### DATA RECORDS
-- ==== Sys2Proof/Laws/State.lean ====
section
/-! SUPPORT. One lemma per field and per named update of the state: what the update leaves alone, and what it writes. -/

namespace Sys2Proof.Machine

variable (s : State)

/-! ### The operand latch and the acceptance of a command -/

@[simp] theorem loadOperands_sdaDir (f : Bool) (d : Byte) : (loadOperands f d s).sdaDir = s.sdaDir := rfl
@[simp] theorem loadOperands_sclDir (f : Bool) (d : Byte) : (loadOperands f d s).sclDir = s.sclDir := rfl
@[simp] theorem loadOperands_sdaPort (f : Bool) (d : Byte) : (loadOperands f d s).sdaPort = s.sdaPort := rfl
@[simp] theorem loadOperands_sclPort (f : Bool) (d : Byte) : (loadOperands f d s).sclPort = s.sclPort := rfl
@[simp] theorem loadOperands_dr (f : Bool) (d : Byte) : (loadOperands f d s).dr = s.dr := rfl
@[simp] theorem loadOperands_ol (f : Bool) (d : Byte) : (loadOperands f d s).ol = s.ol := rfl
@[simp] theorem loadOperands_cf (f : Bool) (d : Byte) : (loadOperands f d s).cf = s.cf := rfl
@[simp] theorem loadOperands_cnt (f : Bool) (d : Byte) : (loadOperands f d s).cnt = s.cnt := rfl
@[simp] theorem loadOperands_en (f : Bool) (d : Byte) : (loadOperands f d s).en = s.en := rfl
@[simp] theorem loadOperands_sclq (f : Bool) (d : Byte) : (loadOperands f d s).sclq = s.sclq := rfl
@[simp] theorem loadOperands_seq (f : Bool) (d : Byte) : (loadOperands f d s).seq = s.seq := rfl
@[simp] theorem loadOperands_xmask (f : Bool) (d : Byte) : (loadOperands f d s).xmask = s.xmask := rfl
@[simp] theorem loadOperands_tmp (f : Bool) (d : Byte) : (loadOperands f d s).tmp = s.tmp := rfl
@[simp] theorem loadOperands_rbuf (f : Bool) (d : Byte) : (loadOperands f d s).rbuf = s.rbuf := rfl
@[simp] theorem loadOperands_res (f : Bool) (d : Byte) : (loadOperands f d s).res = s.res := rfl
@[simp] theorem loadOperands_peerSdaLow (f : Bool) (d : Byte) : (loadOperands f d s).peerSdaLow = s.peerSdaLow := rfl
@[simp] theorem loadOperands_peerSclLow (f : Bool) (d : Byte) : (loadOperands f d s).peerSclLow = s.peerSclLow := rfl
@[simp] theorem loadOperands_sched (f : Bool) (d : Byte) : (loadOperands f d s).sched = s.sched := rfl
@[simp] theorem loadOperands_obsPending (f : Bool) (d : Byte) : (loadOperands f d s).obsPending = s.obsPending := rfl
@[simp] theorem loadOperands_obsTrace (f : Bool) (d : Byte) : (loadOperands f d s).obsTrace = s.obsTrace := rfl
@[simp] theorem loadOperands_opdF (f : Bool) (d : Byte) : (loadOperands f d s).opdF = f := rfl
@[simp] theorem loadOperands_opdD (f : Bool) (d : Byte) : (loadOperands f d s).opdD = d := rfl

@[simp] theorem accept_sdaDir (st : MicroStep) (f : Bool) (d : Byte) : (accept st f d s).sdaDir = s.sdaDir := rfl
@[simp] theorem accept_sclDir (st : MicroStep) (f : Bool) (d : Byte) : (accept st f d s).sclDir = s.sclDir := rfl
@[simp] theorem accept_sdaPort (st : MicroStep) (f : Bool) (d : Byte) : (accept st f d s).sdaPort = s.sdaPort := rfl
@[simp] theorem accept_sclPort (st : MicroStep) (f : Bool) (d : Byte) : (accept st f d s).sclPort = s.sclPort := rfl
@[simp] theorem accept_dr (st : MicroStep) (f : Bool) (d : Byte) : (accept st f d s).dr = s.dr := rfl
@[simp] theorem accept_ol (st : MicroStep) (f : Bool) (d : Byte) : (accept st f d s).ol = s.ol := rfl
@[simp] theorem accept_cf (st : MicroStep) (f : Bool) (d : Byte) : (accept st f d s).cf = s.cf := rfl
@[simp] theorem accept_cnt (st : MicroStep) (f : Bool) (d : Byte) : (accept st f d s).cnt = s.cnt := rfl
@[simp] theorem accept_en (st : MicroStep) (f : Bool) (d : Byte) : (accept st f d s).en = s.en := rfl
@[simp] theorem accept_sclq (st : MicroStep) (f : Bool) (d : Byte) : (accept st f d s).sclq = s.sclq := rfl
@[simp] theorem accept_xmask (st : MicroStep) (f : Bool) (d : Byte) : (accept st f d s).xmask = s.xmask := rfl
@[simp] theorem accept_tmp (st : MicroStep) (f : Bool) (d : Byte) : (accept st f d s).tmp = s.tmp := rfl
@[simp] theorem accept_rbuf (st : MicroStep) (f : Bool) (d : Byte) : (accept st f d s).rbuf = s.rbuf := rfl
@[simp] theorem accept_res (st : MicroStep) (f : Bool) (d : Byte) : (accept st f d s).res = s.res := rfl
@[simp] theorem accept_peerSdaLow (st : MicroStep) (f : Bool) (d : Byte) : (accept st f d s).peerSdaLow = s.peerSdaLow := rfl
@[simp] theorem accept_peerSclLow (st : MicroStep) (f : Bool) (d : Byte) : (accept st f d s).peerSclLow = s.peerSclLow := rfl
@[simp] theorem accept_sched (st : MicroStep) (f : Bool) (d : Byte) : (accept st f d s).sched = s.sched := rfl
@[simp] theorem accept_obsPending (st : MicroStep) (f : Bool) (d : Byte) : (accept st f d s).obsPending = s.obsPending := rfl
@[simp] theorem accept_obsTrace (st : MicroStep) (f : Bool) (d : Byte) : (accept st f d s).obsTrace = s.obsTrace := rfl
@[simp] theorem accept_opdF (st : MicroStep) (f : Bool) (d : Byte) : (accept st f d s).opdF = f := rfl
@[simp] theorem accept_opdD (st : MicroStep) (f : Bool) (d : Byte) : (accept st f d s).opdD = d := rfl
@[simp] theorem accept_seq (st : MicroStep) (f : Bool) (d : Byte) : (accept st f d s).seq = .run st none := rfl

/-! ### The status register -/

@[simp] theorem writeStatus_sdaDir (v : Byte) : (writeStatus v s).sdaDir = s.sdaDir := rfl
@[simp] theorem writeStatus_sclDir (v : Byte) : (writeStatus v s).sclDir = s.sclDir := rfl
@[simp] theorem writeStatus_sdaPort (v : Byte) : (writeStatus v s).sdaPort = s.sdaPort := rfl
@[simp] theorem writeStatus_sclPort (v : Byte) : (writeStatus v s).sclPort = s.sclPort := rfl
@[simp] theorem writeStatus_dr (v : Byte) : (writeStatus v s).dr = s.dr := rfl
@[simp] theorem writeStatus_ol (v : Byte) : (writeStatus v s).ol = s.ol := rfl
@[simp] theorem writeStatus_en (v : Byte) : (writeStatus v s).en = s.en := rfl
@[simp] theorem writeStatus_sclq (v : Byte) : (writeStatus v s).sclq = s.sclq := rfl
@[simp] theorem writeStatus_seq (v : Byte) : (writeStatus v s).seq = s.seq := rfl
@[simp] theorem writeStatus_xmask (v : Byte) : (writeStatus v s).xmask = s.xmask := rfl
@[simp] theorem writeStatus_opdF (v : Byte) : (writeStatus v s).opdF = s.opdF := rfl
@[simp] theorem writeStatus_opdD (v : Byte) : (writeStatus v s).opdD = s.opdD := rfl
@[simp] theorem writeStatus_tmp (v : Byte) : (writeStatus v s).tmp = s.tmp := rfl
@[simp] theorem writeStatus_rbuf (v : Byte) : (writeStatus v s).rbuf = s.rbuf := rfl
@[simp] theorem writeStatus_res (v : Byte) : (writeStatus v s).res = s.res := rfl
@[simp] theorem writeStatus_peerSdaLow (v : Byte) : (writeStatus v s).peerSdaLow = s.peerSdaLow := rfl
@[simp] theorem writeStatus_peerSclLow (v : Byte) : (writeStatus v s).peerSclLow = s.peerSclLow := rfl
@[simp] theorem writeStatus_sched (v : Byte) : (writeStatus v s).sched = s.sched := rfl
@[simp] theorem writeStatus_obsPending (v : Byte) : (writeStatus v s).obsPending = s.obsPending := rfl
@[simp] theorem writeStatus_obsTrace (v : Byte) : (writeStatus v s).obsTrace = s.obsTrace := rfl
@[simp] theorem writeStatus_cf (v : Byte) : (writeStatus v s).cf = writtenFlag s.cf v := rfl
@[simp] theorem writeStatus_cnt (v : Byte) : (writeStatus v s).cnt = v.extractLsb' 0 4 := rfl

@[simp] theorem countStrobe_sdaDir  : (countStrobe s).sdaDir = s.sdaDir := by unfold countStrobe; split <;> rfl
@[simp] theorem countStrobe_sclDir  : (countStrobe s).sclDir = s.sclDir := by unfold countStrobe; split <;> rfl
@[simp] theorem countStrobe_sdaPort  : (countStrobe s).sdaPort = s.sdaPort := by unfold countStrobe; split <;> rfl
@[simp] theorem countStrobe_sclPort  : (countStrobe s).sclPort = s.sclPort := by unfold countStrobe; split <;> rfl
@[simp] theorem countStrobe_dr  : (countStrobe s).dr = s.dr := by unfold countStrobe; split <;> rfl
@[simp] theorem countStrobe_ol  : (countStrobe s).ol = s.ol := by unfold countStrobe; split <;> rfl
@[simp] theorem countStrobe_en  : (countStrobe s).en = s.en := by unfold countStrobe; split <;> rfl
@[simp] theorem countStrobe_sclq  : (countStrobe s).sclq = s.sclq := by unfold countStrobe; split <;> rfl
@[simp] theorem countStrobe_seq  : (countStrobe s).seq = s.seq := by unfold countStrobe; split <;> rfl
@[simp] theorem countStrobe_xmask  : (countStrobe s).xmask = s.xmask := by unfold countStrobe; split <;> rfl
@[simp] theorem countStrobe_opdF  : (countStrobe s).opdF = s.opdF := by unfold countStrobe; split <;> rfl
@[simp] theorem countStrobe_opdD  : (countStrobe s).opdD = s.opdD := by unfold countStrobe; split <;> rfl
@[simp] theorem countStrobe_tmp  : (countStrobe s).tmp = s.tmp := by unfold countStrobe; split <;> rfl
@[simp] theorem countStrobe_rbuf  : (countStrobe s).rbuf = s.rbuf := by unfold countStrobe; split <;> rfl
@[simp] theorem countStrobe_res  : (countStrobe s).res = s.res := by unfold countStrobe; split <;> rfl
@[simp] theorem countStrobe_peerSdaLow  : (countStrobe s).peerSdaLow = s.peerSdaLow := by unfold countStrobe; split <;> rfl
@[simp] theorem countStrobe_peerSclLow  : (countStrobe s).peerSclLow = s.peerSclLow := by unfold countStrobe; split <;> rfl
@[simp] theorem countStrobe_sched  : (countStrobe s).sched = s.sched := by unfold countStrobe; split <;> rfl
@[simp] theorem countStrobe_obsPending  : (countStrobe s).obsPending = s.obsPending := by unfold countStrobe; split <;> rfl
@[simp] theorem countStrobe_obsTrace  : (countStrobe s).obsTrace = s.obsTrace := by unfold countStrobe; split <;> rfl
@[simp] theorem countStrobe_cf :
    (countStrobe s).cf = if s.en then nextFlag s.cf s.cnt else s.cf := by unfold countStrobe; split <;> rfl
@[simp] theorem countStrobe_cnt :
    (countStrobe s).cnt = if s.en then nextCount s.cnt else s.cnt := by unfold countStrobe; split <;> rfl

/-! ### settle(): only DR, SCLQ and OL (R44) -/

@[simp] theorem settleShift_sdaDir  : (settleShift s).sdaDir = s.sdaDir := by unfold settleShift; split <;> rfl
@[simp] theorem settleShift_sclDir  : (settleShift s).sclDir = s.sclDir := by unfold settleShift; split <;> rfl
@[simp] theorem settleShift_sdaPort  : (settleShift s).sdaPort = s.sdaPort := by unfold settleShift; split <;> rfl
@[simp] theorem settleShift_sclPort  : (settleShift s).sclPort = s.sclPort := by unfold settleShift; split <;> rfl
@[simp] theorem settleShift_ol  : (settleShift s).ol = s.ol := by unfold settleShift; split <;> rfl
@[simp] theorem settleShift_cf  : (settleShift s).cf = s.cf := by unfold settleShift; split <;> rfl
@[simp] theorem settleShift_cnt  : (settleShift s).cnt = s.cnt := by unfold settleShift; split <;> rfl
@[simp] theorem settleShift_en  : (settleShift s).en = s.en := by unfold settleShift; split <;> rfl
@[simp] theorem settleShift_sclq  : (settleShift s).sclq = s.sclq := by unfold settleShift; split <;> rfl
@[simp] theorem settleShift_seq  : (settleShift s).seq = s.seq := by unfold settleShift; split <;> rfl
@[simp] theorem settleShift_xmask  : (settleShift s).xmask = s.xmask := by unfold settleShift; split <;> rfl
@[simp] theorem settleShift_opdF  : (settleShift s).opdF = s.opdF := by unfold settleShift; split <;> rfl
@[simp] theorem settleShift_opdD  : (settleShift s).opdD = s.opdD := by unfold settleShift; split <;> rfl
@[simp] theorem settleShift_tmp  : (settleShift s).tmp = s.tmp := by unfold settleShift; split <;> rfl
@[simp] theorem settleShift_rbuf  : (settleShift s).rbuf = s.rbuf := by unfold settleShift; split <;> rfl
@[simp] theorem settleShift_res  : (settleShift s).res = s.res := by unfold settleShift; split <;> rfl
@[simp] theorem settleShift_peerSdaLow  : (settleShift s).peerSdaLow = s.peerSdaLow := by unfold settleShift; split <;> rfl
@[simp] theorem settleShift_peerSclLow  : (settleShift s).peerSclLow = s.peerSclLow := by unfold settleShift; split <;> rfl
@[simp] theorem settleShift_sched  : (settleShift s).sched = s.sched := by unfold settleShift; split <;> rfl
@[simp] theorem settleShift_obsPending  : (settleShift s).obsPending = s.obsPending := by unfold settleShift; split <;> rfl
@[simp] theorem settleShift_obsTrace  : (settleShift s).obsTrace = s.obsTrace := by unfold settleShift; split <;> rfl
@[simp] theorem settleShift_dr :
    (settleShift s).dr = if risingEdge s then shiftIn s.dr (sdaLine s) else s.dr := by
  unfold settleShift; split <;> rfl

@[simp] theorem settleClock_sdaDir  : (settleClock s).sdaDir = s.sdaDir := rfl
@[simp] theorem settleClock_sclDir  : (settleClock s).sclDir = s.sclDir := rfl
@[simp] theorem settleClock_sdaPort  : (settleClock s).sdaPort = s.sdaPort := rfl
@[simp] theorem settleClock_sclPort  : (settleClock s).sclPort = s.sclPort := rfl
@[simp] theorem settleClock_dr  : (settleClock s).dr = s.dr := rfl
@[simp] theorem settleClock_ol  : (settleClock s).ol = s.ol := rfl
@[simp] theorem settleClock_cf  : (settleClock s).cf = s.cf := rfl
@[simp] theorem settleClock_cnt  : (settleClock s).cnt = s.cnt := rfl
@[simp] theorem settleClock_en  : (settleClock s).en = s.en := rfl
@[simp] theorem settleClock_seq  : (settleClock s).seq = s.seq := rfl
@[simp] theorem settleClock_xmask  : (settleClock s).xmask = s.xmask := rfl
@[simp] theorem settleClock_opdF  : (settleClock s).opdF = s.opdF := rfl
@[simp] theorem settleClock_opdD  : (settleClock s).opdD = s.opdD := rfl
@[simp] theorem settleClock_tmp  : (settleClock s).tmp = s.tmp := rfl
@[simp] theorem settleClock_rbuf  : (settleClock s).rbuf = s.rbuf := rfl
@[simp] theorem settleClock_res  : (settleClock s).res = s.res := rfl
@[simp] theorem settleClock_peerSdaLow  : (settleClock s).peerSdaLow = s.peerSdaLow := rfl
@[simp] theorem settleClock_peerSclLow  : (settleClock s).peerSclLow = s.peerSclLow := rfl
@[simp] theorem settleClock_sched  : (settleClock s).sched = s.sched := rfl
@[simp] theorem settleClock_obsPending  : (settleClock s).obsPending = s.obsPending := rfl
@[simp] theorem settleClock_obsTrace  : (settleClock s).obsTrace = s.obsTrace := rfl
@[simp] theorem settleClock_sclq : (settleClock s).sclq = sclLine s := rfl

### ASSIGNMENT
Every line above from the line with "(settleClock s).peerSclLow = s.peerSclLow := rfl" to the line with "(settleClock s).obsTrace = s.obsTrace := rfl", both included, must be reproduced exactly, and no other line may appear.

### EXPECTED ANSWER
@[simp] theorem settleClock_peerSclLow  : (settleClock s).peerSclLow = s.peerSclLow := rfl
@[simp] theorem settleClock_sched  : (settleClock s).sched = s.sched := rfl
@[simp] theorem settleClock_obsPending  : (settleClock s).obsPending = s.obsPending := rfl
@[simp] theorem settleClock_obsTrace  : (settleClock s).obsTrace = s.obsTrace := rfl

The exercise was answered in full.